Le sort de tant de peintures, dans les grandes villes, est trop triste, décidément : certes je commence à radoter sur ce sujet, mais prisonnières de salles bondées le jour, vides la nuit, et saturées de bruit ou d'indifférence, elles entendent trop souvent des sottises, selon la phrase fameuse, et elles regardent, et elles attendent tant de regards qui ne les voient pas...
Au fond je ne vois qu'une solution : le retour à des galeries privées, des galeries de princes sans principauté... ; mais celles-ci seraient ouvertes à qui le voudrait vraiment.

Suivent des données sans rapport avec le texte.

-- ==== Sys2Proof/Laws/PerInstr.lean ====
section
/-! SUPPORT. The family `Target`: a well-formed command that is a write of a register names a page of the register space. -/
namespace Sys2Proof.Laws.Target
set_option Elab.async false
open Sys2Proof.Machine

/-- Where a well-formed command is a write of a register by a master (R15), the page that it writes begins somewhere in the register
space of Table 18.11 (R526). -/
def Statement (i : Instr) : Prop := i.wf = true → ∀ m pg, writeOf i = some (m, pg) → ∃ b, Page.ofBase b = some pg

theorem not_a_write {i : Instr} (h : writeOf i = none) : Statement i := by
  intro _ m pg e; rw [h] at e; cases e

theorem of_page {i : Instr} (m : Master) (pg : Page) (h : writeOf i = some (m, pg)) (e : i.wf = true → ∃ b, Page.ofBase b = some pg) :
    Statement i := by
  intro w m' pg' e'; rw [h] at e'; cases e'; exact e w

theorem page_of_stack {f : Nat → Page} (hf : ∀ k < 12, Page.ofBase (f k).base = some (f k)) {k : Nat} (h : okStack k = true) :
    ∃ b, Page.ofBase b = some (f k) := ⟨_, hf k (by simpa [okStack] using h)⟩

theorem page_of_port {f : Nat → Page} (hf : ∀ p < 32, Page.ofBase (f p).base = some (f p)) {p : Nat} (h : okPort p = true) :
    ∃ b, Page.ofBase b = some (f p) := ⟨_, hf p (by simpa [okPort] using h)⟩

theorem page_of_engine {f : Nat → Page} (hf : ∀ e < 3, Page.ofBase (f e).base = some (f e)) {e : Nat} (h : okEngine e = true) :
    ∃ b, Page.ofBase b = some (f e) := ⟨_, hf e (by simpa [okEngine] using h)⟩

theorem page_of_cluster {d c : Nat} (h : okCluster d c = true) : ∃ b, Page.ofBase b = some (.cluster d c) := by
  simp only [okCluster, okDie, Bool.and_eq_true, decide_eq_true_eq] at h
  have t : ∀ d < 2, ∀ c < 4, Page.ofBase (Page.cluster d c).base = some (.cluster d c) := by decide +kernel
  exact ⟨_, t d h.1 c h.2⟩

theorem page_of_laser {e x : Nat} (h : (okEngine e && okTwo 1 x) = true) : ∃ b, Page.ofBase b = some (.las e x) := by
  simp only [okEngine, okTwo, Bool.and_eq_true, decide_eq_true_eq] at h
  have t : ∀ e < 3, ∀ x < 2 ^ 1, Page.ofBase (Page.las e x).base = some (.las e x) := by decide +kernel
  exact ⟨_, t e h.1 x h.2⟩
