/-! ### State.modSeq -/

@[simp] theorem State.modSeq_regs (s : State) (lc : Nat) (f : Seq → Seq) : (s.modSeq lc f).regs = s.regs := State.setSeq_regs _ _ _
@[simp] theorem State.modSeq_pending (s : State) (lc : Nat) (f : Seq → Seq) : (s.modSeq lc f).pending = s.pending := State.setSeq_pending _ _ _
@[simp] theorem State.modSeq_shadow (s : State) (lc : Nat) (f : Seq → Seq) : (s.modSeq lc f).shadow = s.shadow := State.setSeq_shadow _ _ _
@[simp] theorem State.modSeq_mem (s : State) (lc : Nat) (f : Seq → Seq) : (s.modSeq lc f).mem = s.mem := State.setSeq_mem _ _ _
@[simp] theorem State.modSeq_lines (s : State) (lc : Nat) (f : Seq → Seq) : (s.modSeq lc f).lines = s.lines := State.setSeq_lines _ _ _
@[simp] theorem State.modSeq_out (s : State) (lc : Nat) (f : Seq → Seq) : (s.modSeq lc f).out = s.out := State.setSeq_out _ _ _
@[simp] theorem State.modSeq_fresh (s : State) (lc : Nat) (f : Seq → Seq) : (s.modSeq lc f).fresh = s.fresh := State.setSeq_fresh _ _ _
@[simp] theorem State.modSeq_mod_ (s : State) (lc : Nat) (f : Seq → Seq) : (s.modSeq lc f).mod_ = s.mod_ := State.setSeq_mod_ _ _ _
@[simp] theorem State.modSeq_flash (s : State) (lc : Nat) (f : Seq → Seq) : (s.modSeq lc f).flash = s.flash := State.setSeq_flash _ _ _
@[simp] theorem State.modSeq_flip (s : State) (lc : Nat) (f : Seq → Seq) : (s.modSeq lc f).flip = s.flip := State.setSeq_flip _ _ _
@[simp] theorem State.modSeq_semTick (s : State) (lc : Nat) (f : Seq → Seq) : (s.modSeq lc f).semTick = s.semTick := State.setSeq_semTick _ _ _
@[simp] theorem State.modSeq_semTie (s : State) (lc : Nat) (f : Seq → Seq) : (s.modSeq lc f).semTie = s.semTie := State.setSeq_semTie _ _ _
@[simp] theorem State.modSeq_slots (s : State) (lc : Nat) (f : Seq → Seq) : (s.modSeq lc f).slots = s.slots := State.setSeq_slots _ _ _
@[simp] theorem State.modSeq_progs (s : State) (lc : Nat) (f : Seq → Seq) : (s.modSeq lc f).progs = s.progs := State.setSeq_progs _ _ _
@[simp] theorem State.modSeq_ring (s : State) (lc : Nat) (f : Seq → Seq) : (s.modSeq lc f).ring = s.ring := State.setSeq_ring _ _ _
@[simp] theorem State.modSeq_heldH (s : State) (lc : Nat) (f : Seq → Seq) : (s.modSeq lc f).heldH = s.heldH := State.setSeq_heldH _ _ _
@[simp] theorem State.modSeq_heldM (s : State) (lc : Nat) (f : Seq → Seq) : (s.modSeq lc f).heldM = s.heldM := State.setSeq_heldM _ _ _
@[simp] theorem State.modSeq_usedH (s : State) (lc : Nat) (f : Seq → Seq) : (s.modSeq lc f).usedH = s.usedH := State.setSeq_usedH _ _ _
@[simp] theorem State.modSeq_usedM (s : State) (lc : Nat) (f : Seq → Seq) : (s.modSeq lc f).usedM = s.usedM := State.setSeq_usedM _ _ _
@[simp] theorem State.modSeq_stks (s : State) (lc : Nat) (f : Seq → Seq) : (s.modSeq lc f).stks = s.stks := State.setSeq_stks _ _ _
@[simp] theorem State.modSeq_reads (s : State) (lc : Nat) (f : Seq → Seq) : (s.modSeq lc f).reads = s.reads := State.setSeq_reads _ _ _
@[simp] theorem State.modSeq_mats (s : State) (lc : Nat) (f : Seq → Seq) : (s.modSeq lc f).mats = s.mats := State.setSeq_mats _ _ _
@[simp] theorem State.modSeq_nmus (s : State) (lc : Nat) (f : Seq → Seq) : (s.modSeq lc f).nmus = s.nmus := State.setSeq_nmus _ _ _
@[simp] theorem State.modSeq_seals (s : State) (lc : Nat) (f : Seq → Seq) : (s.modSeq lc f).seals = s.seals := State.setSeq_seals _ _ _
@[simp] theorem State.modSeq_resets (s : State) (lc : Nat) (f : Seq → Seq) : (s.modSeq lc f).resets = s.resets := State.setSeq_resets _ _ _
@[simp] theorem State.modSeq_bundles (s : State) (lc : Nat) (f : Seq → Seq) : (s.modSeq lc f).bundles = s.bundles := State.setSeq_bundles _ _ _
@[simp] theorem State.modSeq_lanes (s : State) (lc : Nat) (f : Seq → Seq) : (s.modSeq lc f).lanes = s.lanes := State.setSeq_lanes _ _ _
@[simp] theorem State.modSeq_ports (s : State) (lc : Nat) (f : Seq → Seq) : (s.modSeq lc f).ports = s.ports := State.setSeq_ports _ _ _
@[simp] theorem State.modSeq_outst (s : State) (lc : Nat) (f : Seq → Seq) : (s.modSeq lc f).outst = s.outst := State.setSeq_outst _ _ _
@[simp] theorem State.modSeq_plan (s : State) (lc : Nat) (f : Seq → Seq) : (s.modSeq lc f).plan = s.plan := State.setSeq_plan _ _ _
@[simp] theorem State.modSeq_rings (s : State) (lc : Nat) (f : Seq → Seq) : (s.modSeq lc f).rings = s.rings := State.setSeq_rings _ _ _
@[simp] theorem State.modSeq_engs (s : State) (lc : Nat) (f : Seq → Seq) : (s.modSeq lc f).engs = s.engs := State.setSeq_engs _ _ _
@[simp] theorem State.modSeq_keys (s : State) (lc : Nat) (f : Seq → Seq) : (s.modSeq lc f).keys = s.keys := State.setSeq_keys _ _ _
@[simp] theorem State.modSeq_jobKeys (s : State) (lc : Nat) (f : Seq → Seq) : (s.modSeq lc f).jobKeys = s.jobKeys := State.setSeq_jobKeys _ _ _
@[simp] theorem State.modSeq_decap (s : State) (lc : Nat) (f : Seq → Seq) : (s.modSeq lc f).decap = s.decap := State.setSeq_decap _ _ _
@[simp] theorem State.modSeq_frtLo (s : State) (lc : Nat) (f : Seq → Seq) : (s.modSeq lc f).frtLo = s.frtLo := State.setSeq_frtLo _ _ _
@[simp] theorem State.modSeq_noroute (s : State) (lc : Nat) (f : Seq → Seq) : (s.modSeq lc f).noroute = s.noroute := State.setSeq_noroute _ _ _
@[simp] theorem State.modSeq_dropTick (s : State) (lc : Nat) (f : Seq → Seq) : (s.modSeq lc f).dropTick = s.dropTick := State.setSeq_dropTick _ _ _
@[simp] theorem State.modSeq_cores (s : State) (lc : Nat) (f : Seq → Seq) : (s.modSeq lc f).cores = s.cores := State.setSeq_cores _ _ _
@[simp] theorem State.modSeq_binds (s : State) (lc : Nat) (f : Seq → Seq) : (s.modSeq lc f).binds = s.binds := State.setSeq_binds _ _ _
@[simp] theorem State.modSeq_fences (s : State) (lc : Nat) (f : Seq → Seq) : (s.modSeq lc f).fences = s.fences := State.setSeq_fences _ _ _
@[simp] theorem State.modSeq_parts (s : State) (lc : Nat) (f : Seq → Seq) : (s.modSeq lc f).parts = s.parts := State.setSeq_parts _ _ _
@[simp] theorem State.modSeq_lineXs (s : State) (lc : Nat) (f : Seq → Seq) : (s.modSeq lc f).lineXs = s.lineXs := State.setSeq_lineXs _ _ _
@[simp] theorem State.modSeq_lineTag (s : State) (lc : Nat) (f : Seq → Seq) : (s.modSeq lc f).lineTag = s.lineTag := State.setSeq_lineTag _ _ _
@[simp] theorem State.modSeq_eps (s : State) (lc : Nat) (f : Seq → Seq) : (s.modSeq lc f).eps = s.eps := State.setSeq_eps _ _ _
@[simp] theorem State.modSeq_skews (s : State) (lc : Nat) (f : Seq → Seq) : (s.modSeq lc f).skews = s.skews := State.setSeq_skews _ _ _
@[simp] theorem State.modSeq_yoyoCur (s : State) (lc : Nat) (f : Seq → Seq) : (s.modSeq lc f).yoyoCur = s.yoyoCur := State.setSeq_yoyoCur _ _ _
@[simp] theorem State.modSeq_yoyoDue (s : State) (lc : Nat) (f : Seq → Seq) : (s.modSeq lc f).yoyoDue = s.yoyoDue := State.setSeq_yoyoDue _ _ _
@[simp] theorem State.modSeq_time (s : State) (lc : Nat) (f : Seq → Seq) : (s.modSeq lc f).time = s.time := State.setSeq_time _ _ _
@[simp] theorem State.modSeq_ftNow (s : State) (lc : Nat) (f : Seq → Seq) : (s.modSeq lc f).ftNow = s.ftNow := State.setSeq_ftNow _ _ _
@[simp] theorem State.modSeq_ct (s : State) (lc : Nat) (f : Seq → Seq) : (s.modSeq lc f).ct = s.ct := State.setSeq_ct _ _ _
@[simp] theorem State.modSeq_colls (s : State) (lc : Nat) (f : Seq → Seq) : (s.modSeq lc f).colls = s.colls := State.setSeq_colls _ _ _
@[simp] theorem State.modSeq_taps (s : State) (lc : Nat) (f : Seq → Seq) : (s.modSeq lc f).taps = s.taps := State.setSeq_taps _ _ _
@[simp] theorem State.modSeq_nmuDone (s : State) (lc : Nat) (f : Seq → Seq) : (s.modSeq lc f).nmuDone = s.nmuDone := State.setSeq_nmuDone _ _ _
@[simp] theorem State.modSeq_cks (s : State) (lc : Nat) (f : Seq → Seq) : (s.modSeq lc f).cks = s.cks := State.setSeq_cks _ _ _
@[simp] theorem State.modSeq_rcs (s : State) (lc : Nat) (f : Seq → Seq) : (s.modSeq lc f).rcs = s.rcs := State.setSeq_rcs _ _ _
@[simp] theorem State.modSeq_mirs (s : State) (lc : Nat) (f : Seq → Seq) : (s.modSeq lc f).mirs = s.mirs := State.setSeq_mirs _ _ _
@[simp] theorem State.modSeq_dgs (s : State) (lc : Nat) (f : Seq → Seq) : (s.modSeq lc f).dgs = s.dgs := State.setSeq_dgs _ _ _
@[simp] theorem State.modSeq_fts (s : State) (lc : Nat) (f : Seq → Seq) : (s.modSeq lc f).fts = s.fts := State.setSeq_fts _ _ _
@[simp] theorem State.modSeq_sigs (s : State) (lc : Nat) (f : Seq → Seq) : (s.modSeq lc f).sigs = s.sigs := State.setSeq_sigs _ _ _
@[simp] theorem State.modSeq_sigAcks (s : State) (lc : Nat) (f : Seq → Seq) : (s.modSeq lc f).sigAcks = s.sigAcks := State.setSeq_sigAcks _ _ _
@[simp] theorem State.modSeq_sealTick (s : State) (lc : Nat) (f : Seq → Seq) : (s.modSeq lc f).sealTick = s.sealTick := State.setSeq_sealTick _ _ _
@[simp] theorem State.modSeq_faults (s : State) (lc : Nat) (f : Seq → Seq) : (s.modSeq lc f).faults = s.faults := State.setSeq_faults _ _ _
@[simp] theorem State.modSeq_sec (s : State) (lc : Nat) (f : Seq → Seq) : (s.modSeq lc f).sec = s.sec := State.setSeq_sec _ _ _
@[simp] theorem State.modSeq_mbox (s : State) (lc : Nat) (f : Seq → Seq) : (s.modSeq lc f).mbox = s.mbox := State.setSeq_mbox _ _ _
@[simp] theorem State.modSeq_mboxMem (s : State) (lc : Nat) (f : Seq → Seq) : (s.modSeq lc f).mboxMem = s.mboxMem := State.setSeq_mboxMem _ _ _
@[simp] theorem State.modSeq_procs (s : State) (lc : Nat) (f : Seq → Seq) : (s.modSeq lc f).procs = s.procs := State.setSeq_procs _ _ _
@[simp] theorem State.modSeq_cc (s : State) (lc : Nat) (f : Seq → Seq) : (s.modSeq lc f).cc = s.cc := State.setSeq_cc _ _ _
@[simp] theorem State.modSeq_upds (s : State) (lc : Nat) (f : Seq → Seq) : (s.modSeq lc f).upds = s.upds := State.setSeq_upds _ _ _
@[simp] theorem State.modSeq_sess (s : State) (lc : Nat) (f : Seq → Seq) : (s.modSeq lc f).sess = s.sess := State.setSeq_sess _ _ _
@[simp] theorem State.modSeq_mg (s : State) (lc : Nat) (f : Seq → Seq) : (s.modSeq lc f).mg = s.mg := State.setSeq_mg _ _ _
@[simp] theorem State.modSeq_portCnt (s : State) (lc : Nat) (f : Seq → Seq) : (s.modSeq lc f).portCnt = s.portCnt := State.setSeq_portCnt _ _ _
@[simp] theorem State.modSeq_reg (s : State) (lc : Nat) (f : Seq → Seq) (key : Nat) : (s.modSeq lc f).reg key = s.reg key := by simp only [State.reg, State.modSeq_regs]
@[simp] theorem State.modSeq_fld (s : State) (lc : Nat) (f : Seq → Seq) (pg : Page) (g : Fld) (bank : Nat) : (s.modSeq lc f).fld pg g bank = s.fld pg g bank := by simp only [State.fld, State.modSeq_reg]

Il faudrait que le Louvre, par exemple, me donne le Paysage avec une rivière et une baie dans le lointain de Turner, ou, pourquoi se priver ?, L'Annonciation de Rogier Van der Weyden. Bien sûr, mon égoïste plaisir serait comblé. Je m'engagerais cependant, en contrepartie, à montrer la toile, sur rendez-vous, dans mon haut salon minuscule et silencieux, à qui le souhaiterait, sans discrimination, cela va sans dire... Ce serait là l'occasion d'échanger mille propos devant l'un des plus beaux tableaux du monde ; ou bien de se taire souverainement, ce qui serait sans doute préférable.
Il faudrait évidemment prévoir l'édition d'un Guide (provisoire et aléatoire) des Propriétaires amoureux de la Beauté, consultable à loisir, sur l'Internet, notamment.
Que nul ne m'oppose les inconvénients d'une telle entreprise ! Je les ai prévus, naturellement, mais je les ignore, et superbement, cela va sans dire.